Granted, keeping the current style, even though it's inconsistent with the rest of the UI, is understandable – there's a ton of already existing emoji, and redesigning them all will certainly take considerable time and effort. On the other hand, there's 646 new Samsung emoji debuting with the S8, and the Unicode standard has many other in the works, so the more the company waits, the worse he problem will become.
There's another explanation, however – what if Samsung's graphic designers actually like
the current emoji? This might actually be the scariest proposition, as it means users will keep on being subjected to monstrosities like Samsung's "Grimacing Face", or the six-fingered "Hand With Index and Middle Fingers Crossed".
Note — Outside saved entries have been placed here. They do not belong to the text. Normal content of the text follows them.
/-- The coefficient of `genPoly n` at list index `j`, which is that of x^(n-j); 0 beyond the list. -/
def genCoeff (n j : Nat) : GfValue := (genPoly n).getD j 0

theorem getElem?_genPoly {n j : Nat} (hj : j ≤ n) : (genPoly n)[j]? = some (genCoeff n j) := by
  have hlen : j < (genPoly n).length := by rw [genPoly_length]; omega
  rw [genCoeff, List.getD_eq_getElem?_getD, List.getElem?_eq_getElem hlen, Option.getD_some]

theorem genCoeff_of_lt {n j : Nat} (hj : n < j) : genCoeff n j = 0 :=
  List.getD_eq_default _ _ (by rw [genPoly_length]; omega)

@[simp] theorem genCoeff_zero (n : Nat) : genCoeff n 0 = 1 := by
  obtain ⟨lower, hg, -⟩ := genPoly_eq_cons n
  rw [genCoeff, hg]
  rfl

/-- The factor x - α^n adds α^n times each coefficient to the next. -/
theorem genCoeff_succ_succ (n j : Nat) :
    genCoeff (n + 1) (j + 1) = gfAdd (genCoeff n (j + 1)) (gfMul (genCoeff n j) (alphaPow n)) := by
  have hfront : ∀ r p : List GfValue, p.length ≤ r.length →
      (polyXorFront r p).getD (j + 1) 0 = gfAdd (r.getD (j + 1) 0) (p.getD (j + 1) 0) := by
    intro r p hlen
    rw [List.getD_eq_getElem?_getD, polyXorFront_getElem?, List.getD_eq_getElem?_getD (l := r)]
    rcases Nat.lt_or_ge (j + 1) r.length with hj | hj
    · rw [List.getElem?_eq_getElem hj]
      rfl
    · rw [List.getElem?_eq_none hj, List.getD_eq_default _ _ (hlen.trans hj)]
      rfl
  have hscale : (polyScale (alphaPow n) (genPoly n)).getD j 0 = gfMul (genCoeff n j) (alphaPow n) := by
    rw [polyScale, ← gfMul_zero_left (alphaPow n), List.getD_map]
    rfl
  rw [genCoeff, genPoly_succ, genPolyStep, hfront _ _ (by simp), List.getD_cons_succ, hscale]
  exact congrArg (gfAdd · _) (getD_append_zeros (genPoly n) 1 (j + 1))

/-- The constant term (R89 (c)). -/
theorem genCoeff_self (n : Nat) : genCoeff n n = alphaPow (n * (n - 1) / 2) := by
  induction n with
  | zero => rfl
  | succ n ih =>
    rw [genCoeff_succ_succ, genCoeff_of_lt (Nat.lt_succ_self n), ih, zero_gfAdd, gfMul_alphaPow, Nat.triangle_succ]

/-! ### No coefficient is 0 (R89 (d))

The coefficients are Gaussian binomials times powers of α: two neighbours satisfy
`c (n, k + 1) · (α^(k+1) + 1) = c (n, k) · (α^n + α^k)`, whose right factor is not 0 for k < n ≤ 254. -/

/-- A field element under a name that does not have the arithmetic of bit vectors. -/
def GfElem : Type := GfValue

/-- The field as a commutative ring of Mathlib, for the one identity below. -/
@[reducible] def gfCommRing : CommRing GfElem where
  add := gfAdd
  add_assoc := gfAdd_assoc
  zero := (0 : GfValue)
  zero_add := zero_gfAdd
  add_zero := gfAdd_zero
  nsmul := @nsmulRec GfElem ⟨(0 : GfValue)⟩ ⟨gfAdd⟩
  neg := id
  zsmul := @zsmulRec GfElem ⟨(0 : GfValue)⟩ ⟨gfAdd⟩ ⟨id⟩ (@nsmulRec GfElem ⟨(0 : GfValue)⟩ ⟨gfAdd⟩)
  neg_add_cancel := gfAdd_self
  add_comm := gfAdd_comm
  mul := gfMul
  left_distrib := gfMul_gfAdd
  right_distrib := gfAdd_gfMul
  zero_mul := gfMul_zero_left
  mul_zero := gfMul_zero_right
  mul_assoc := gfMul_assoc
  one := (1 : GfValue)
  one_mul a := (gfMul_comm 1 a).trans (gfMul_one a)
  mul_one := gfMul_one
  mul_comm := gfMul_comm

/-- The induction step of the ratio of neighbours, in characteristic 2: `q` for α, `a` for α^n and `b` for α^(k-1). -/
theorem neighbour_ratio_step {R : Type} [CommRing R] (htwo : (1 : R) + 1 = 0) {q a b c₀ c₁ c₂ : R}
    (h₁ : c₂ * (q * (q * b) + 1) = c₁ * (a + q * b)) (h₀ : c₁ * (q * b + 1) = c₀ * (a + b)) :
    (c₂ + c₁ * a) * (q * (q * b) + 1) = (c₁ + c₀ * a) * (q * a + q * b) := by
  linear_combination h₁ + a * q * h₀ + c₁ * a * (1 - q) * htwo

/-- The same over GF(256). -/
theorem gf_neighbour_ratio_step {q a b c₀ c₁ c₂ : GfValue}
    (h₁ : gfMul c₂ (gfAdd (gfMul q (gfMul q b)) 1) = gfMul c₁ (gfAdd a (gfMul q b)))
    (h₀ : gfMul c₁ (gfAdd (gfMul q b) 1) = gfMul c₀ (gfAdd a b)) :
    gfMul (gfAdd c₂ (gfMul c₁ a)) (gfAdd (gfMul q (gfMul q b)) 1) =
      gfMul (gfAdd c₁ (gfMul c₀ a)) (gfAdd (gfMul q a) (gfMul q b)) :=
  @neighbour_ratio_step GfElem gfCommRing (gfAdd_self 1) q a b c₀ c₁ c₂ h₁ h₀

theorem genCoeff_ratio (n k : Nat) :
    gfMul (genCoeff n (k + 1)) (gfAdd (alphaPow (k + 1)) 1) = gfMul (genCoeff n k) (gfAdd (alphaPow n) (alphaPow k)) := by
  induction n generalizing k with
  | zero =>
    rw [genCoeff_of_lt (Nat.succ_pos k), gfMul_zero_left]
    rcases k with _ | k
    · rw [gfAdd_self, gfMul_zero_right]
    · rw [genCoeff_of_lt (Nat.succ_pos k), gfMul_zero_left]
  | succ n ih =>
    have hsucc : ∀ m, alphaPow (m + 1) = gfMul (alphaPow 1) (alphaPow m) := fun m => by
      rw [gfMul_alphaPow, Nat.add_comm]
    rcases k with _ | k
    · have hone : alphaPow 0 = gfMul (alphaPow 1) (alphaPow 254) := by rw [gfMul_alphaPow]; rfl
      have hstep := gf_neighbour_ratio_step (q := alphaPow 1) (a := alphaPow n) (b := alphaPow 254) (c₀ := 0)
        (c₁ := genCoeff n 0) (c₂ := genCoeff n 1) (by rw [← hone, ← hsucc, ih]) (by
          rw [← hone, alphaPow_zero, gfAdd_self, gfMul_zero_right, gfMul_zero_left])
      rw [genCoeff_zero]
      rwa [← hone, ← hsucc, ← hsucc, ← genCoeff_succ_succ, gfMul_zero_left, gfAdd_zero, genCoeff_zero] at hstep
    · have hstep := gf_neighbour_ratio_step (q := alphaPow 1) (a := alphaPow n) (b := alphaPow k) (c₀ := genCoeff n k)
        (c₁ := genCoeff n (k + 1)) (c₂ := genCoeff n (k + 2)) (by rw [← hsucc, ← hsucc, ih]) (by rw [← hsucc, ih])
      rwa [← hsucc, ← hsucc, ← hsucc, ← genCoeff_succ_succ, ← genCoeff_succ_succ] at hstep

theorem genCoeff_ne_zero {n k : Nat} (hk : k ≤ n) (hn : n ≤ 254) : genCoeff n k ≠ 0 := by
  induction k with
  | zero =>
    rw [genCoeff_zero]
    exact alphaPow_ne_zero 0
  | succ k ih =>
    intro hzero
    have hratio := genCoeff_ratio n k
    rw [hzero, gfMul_zero_left, eq_comm, gfMul_eq_zero_iff, gfAdd_eq_zero_iff] at hratio
    rcases hratio with hprev | hpow
    · exact ih (by omega) hprev
    · have hnk := alphaPow_injOn (by omega) (by omega) hpow
      omega

/-! ### The value at a power of α as a sum (R95) -/

/-- The summand of the coefficient at list index `t` in the value of `c` at α^i. -/
def valueTerm (c : List GfValue) (i t : Nat) : GfValue := gfMul (c.getD t 0) (alphaPow (i * (c.length - 1 - t)))

theorem valueTerm_append_of_lt {c : List GfValue} (b : GfValue) (i : Nat) {t : Nat} (ht : t < c.length) :
    valueTerm (c ++ [b]) i t = gfMul (valueTerm c i t) (alphaPow i) := by
  have hexp : i * (c.length + 1 - 1 - t) = i * (c.length - 1 - t) + i := by
    rw [← Nat.mul_succ]
    congr 1
    omega
  rw [valueTerm, List.getD_append _ _ _ _ ht, List.length_append, List.length_singleton, hexp, ← gfMul_alphaPow,
    ← gfMul_assoc]
  rfl

theorem valueTerm_append_last (c : List GfValue) (b : GfValue) (i : Nat) : valueTerm (c ++ [b]) i c.length = b := by
  rw [valueTerm, List.getD_append_right _ _ _ _ le_rfl, Nat.sub_self, List.getD_cons_zero, List.length_append,
    List.length_singleton, Nat.add_sub_cancel, Nat.sub_self, Nat.mul_zero, alphaPow_zero, gfMul_one]

/-- Horner's rule is the sum of the terms: one more codeword multiplies the sum so far by α^i. -/
theorem polyEval_eq_sum (c : List GfValue) (i : Nat) :
    polyEval c (alphaPow i) = (List.range c.length).foldl (fun acc t => gfAdd acc (valueTerm c i t)) 0 := by
  induction c using List.reverseRecOn with
  | nil => rfl
  | append_singleton c b ih =>
    have hshift : (List.range c.length).foldl (fun acc t => gfAdd acc (valueTerm (c ++ [b]) i t)) 0 =
        gfMul (polyEval c (alphaPow i)) (alphaPow i) := by
      rw [ih, ← List.foldl_hom (gfMul · (alphaPow i))
        (g₂ := fun acc t => gfAdd acc (gfMul (valueTerm c i t) (alphaPow i))) fun acc t => (gfAdd_gfMul ..).symm,
        gfMul_zero_left]
      exact List.foldl_ext _ _ _ fun acc t ht => by rw [valueTerm_append_of_lt b i (List.mem_range.mp ht)]
    rw [polyEval_append_singleton, List.length_append, List.length_singleton, List.range_succ, List.foldl_append,
      hshift, List.foldl_cons, List.foldl_nil, valueTerm_append_last]

theorem getElem?_syndromes (c : List GfValue) {n i : Nat} (hi : i < n) :
    (syndromes c n)[i]? = some (polyEval c (alphaPow i)) := by
  rw [syndromes, List.getElem?_map, List.getElem?_range hi]
  rfl

/-! ### The obligations -/

/-- Settles O18: each iteration of R87 multiplies the value by its factor. -/
theorem genPolyIsProductOfFactors : Obligations.GenPolyIsProductOfFactors := by
  intro n x
  induction n with
  | zero => exact polyEval_singleton 1 x
  | succ n ih => rw [polyEval_genPoly_succ, ih, List.range_succ, List.foldl_append, List.foldl_cons, List.foldl_nil]

/-- Settles O19: the constant term is the product of the α^i, whose exponents add up to n(n-1)/2. -/
theorem genPolyDegreeMonicConstantRoots : Obligations.GenPolyDegreeMonicConstantRoots := by
  intro n _ _
  refine ⟨genPoly_length n, ?_, ?_, fun i hi => polyEval_genPoly_root hi⟩
  · rw [getElem?_genPoly (Nat.zero_le n), genCoeff_zero]
  · rw [getElem?_genPoly le_rfl, genCoeff_self]

/-- Settles O20, by the ratio of neighbouring coefficients. -/
theorem genPolyHasNoZeroCoefficient : Obligations.GenPolyHasNoZeroCoefficient := by
  intro n hn c hc
  obtain ⟨j, hj, rfl⟩ := List.getElem_of_mem hc
  have hle : j ≤ n := by rw [genPoly_length] at hj; omega
  have hcoeff := getElem?_genPoly hle
  rw [List.getElem?_eq_getElem hj, Option.some.injEq] at hcoeff
  rw [hcoeff]
  exact genCoeff_ne_zero hle hn

/-- Settles O25: the syndrome is the value at α^i, as a sum. -/
theorem syndromeIsTheSumOfPowers : Obligations.SyndromeIsTheSumOfPowers :=
  fun c _ i hi _ => (getElem?_syndromes c hi).trans (congrArg some (polyEval_eq_sum c i))

end Sys2Proof.Machine
end

section
/-! Multiples of a generator polynomial (41_reed_solomon.md R94, R97): the remainder by it vanishes exactly when its roots are roots of the
dividend, so dividing and evaluating test the same thing. -/

namespace Sys2Proof.Machine

/-! ### Values of quotient and remainder -/

/-- The value of `q · g + ρ` for a monic `g` of as many lower coefficients as `ρ` has. -/
theorem polyEval_quotient_remainder {q lower ρ : List GfValue} {k : Nat} (hq : q.length = k)
    (hρ : ρ.length = lower.length) (i : Nat) :
    polyEval (polyXorFront (polyMul q (1 :: lower)) (List.replicate k 0 ++ ρ)) (alphaPow i) =
      gfAdd (gfMul (polyEval q (alphaPow i)) (polyEval (1 :: lower) (alphaPow i))) (polyEval ρ (alphaPow i)) := by
  have hmonic : 1 :: lower ≠ [] := List.cons_ne_nil _ _
  have hlen : (polyMul q (1 :: lower)).length = (List.replicate k 0 ++ ρ).length := by
    rw [polyMul_length q hmonic, List.length_append, List.length_replicate, hq, hρ]
    rfl
  rw [polyEval_polyXorFront hlen, polyEval_polyMul q hmonic, polyEval_zeros_append]

theorem polyEval_linear (c x : GfValue) : polyEval [1, c] x = gfAdd x c := by
  rw [← List.singleton_append, polyEval_append_singleton, polyEval_singleton, gfMul_comm, gfMul_one]

/-- A polynomial of degree below `m` with `m` distinct roots is 0: divide by the factor of one root, and the quotient has the others. -/
theorem eq_zeros_of_roots {p : List GfValue} {m : Nat} (hp : p.length = m) (hm : m ≤ 255)
    (hroots : ∀ i, i < m → polyEval p (alphaPow i) = 0) : p = List.replicate m 0 := by
  induction m generalizing p with
  | zero => exact List.length_eq_zero_iff.mp hp
  | succ m ih =>
    obtain ⟨q, hq, hdiv⟩ := isRemainder_remLoop (lower := [alphaPow m]) hp
    obtain ⟨ρ, hρ⟩ : ∃ ρ, remLoop [1, alphaPow m] m p = [ρ] :=
      List.length_eq_one_iff.mp (by rw [remLoop_length, hp, Nat.add_sub_cancel_left])
    rw [hρ] at hdiv
    have hvalue : ∀ i, polyEval p (alphaPow i) =
        gfAdd (gfMul (polyEval q (alphaPow i)) (gfAdd (alphaPow i) (alphaPow m))) ρ := fun i => by
      rw [← hdiv, polyEval_quotient_remainder (lower := [alphaPow m]) (ρ := [ρ]) hq rfl, polyEval_linear, polyEval_singleton]
    have hρzero : ρ = 0 := by
      have hroot := hroots m (Nat.lt_succ_self m)
      rwa [hvalue, gfAdd_self, gfMul_zero_right, zero_gfAdd] at hroot
    have hqzero : q = List.replicate m 0 := ih hq (by omega) fun i hi => by
      have hroot := hroots i (by omega)
      rw [hvalue, hρzero, gfAdd_zero, gfMul_eq_zero_iff, gfAdd_eq_zero_iff] at hroot
      refine hroot.resolve_right fun hpow => ?_
      have him := alphaPow_injOn (by omega) (by omega) hpow
      omega
    rw [← hdiv, hqzero, hρzero, zeros_polyMul m (List.cons_ne_nil _ _)]
    exact (polyXorFront_append_zeros _ _ 1).trans (polyXorFront_zeros _ m)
Really, the problems with emoji run deeper than just the ugly designs, as just the sheer amount of them is getting a little out of hand. While we're all for diversity, adding six different versions of the same emoji, rather than just use a much simpler raceless, genderless blob, is, frankly, ridiculous. But to each their own – if there wasn't a demand for them, the Unicode Consortium wouldn't be making more and more of them. Regardless, it would be nice if companies like Samsung stopped treating emoji design like an afterthought, as, like it or not, they're widely used everywhere, and we'd prefer not wanting to gouge our eyes out every time we look at one.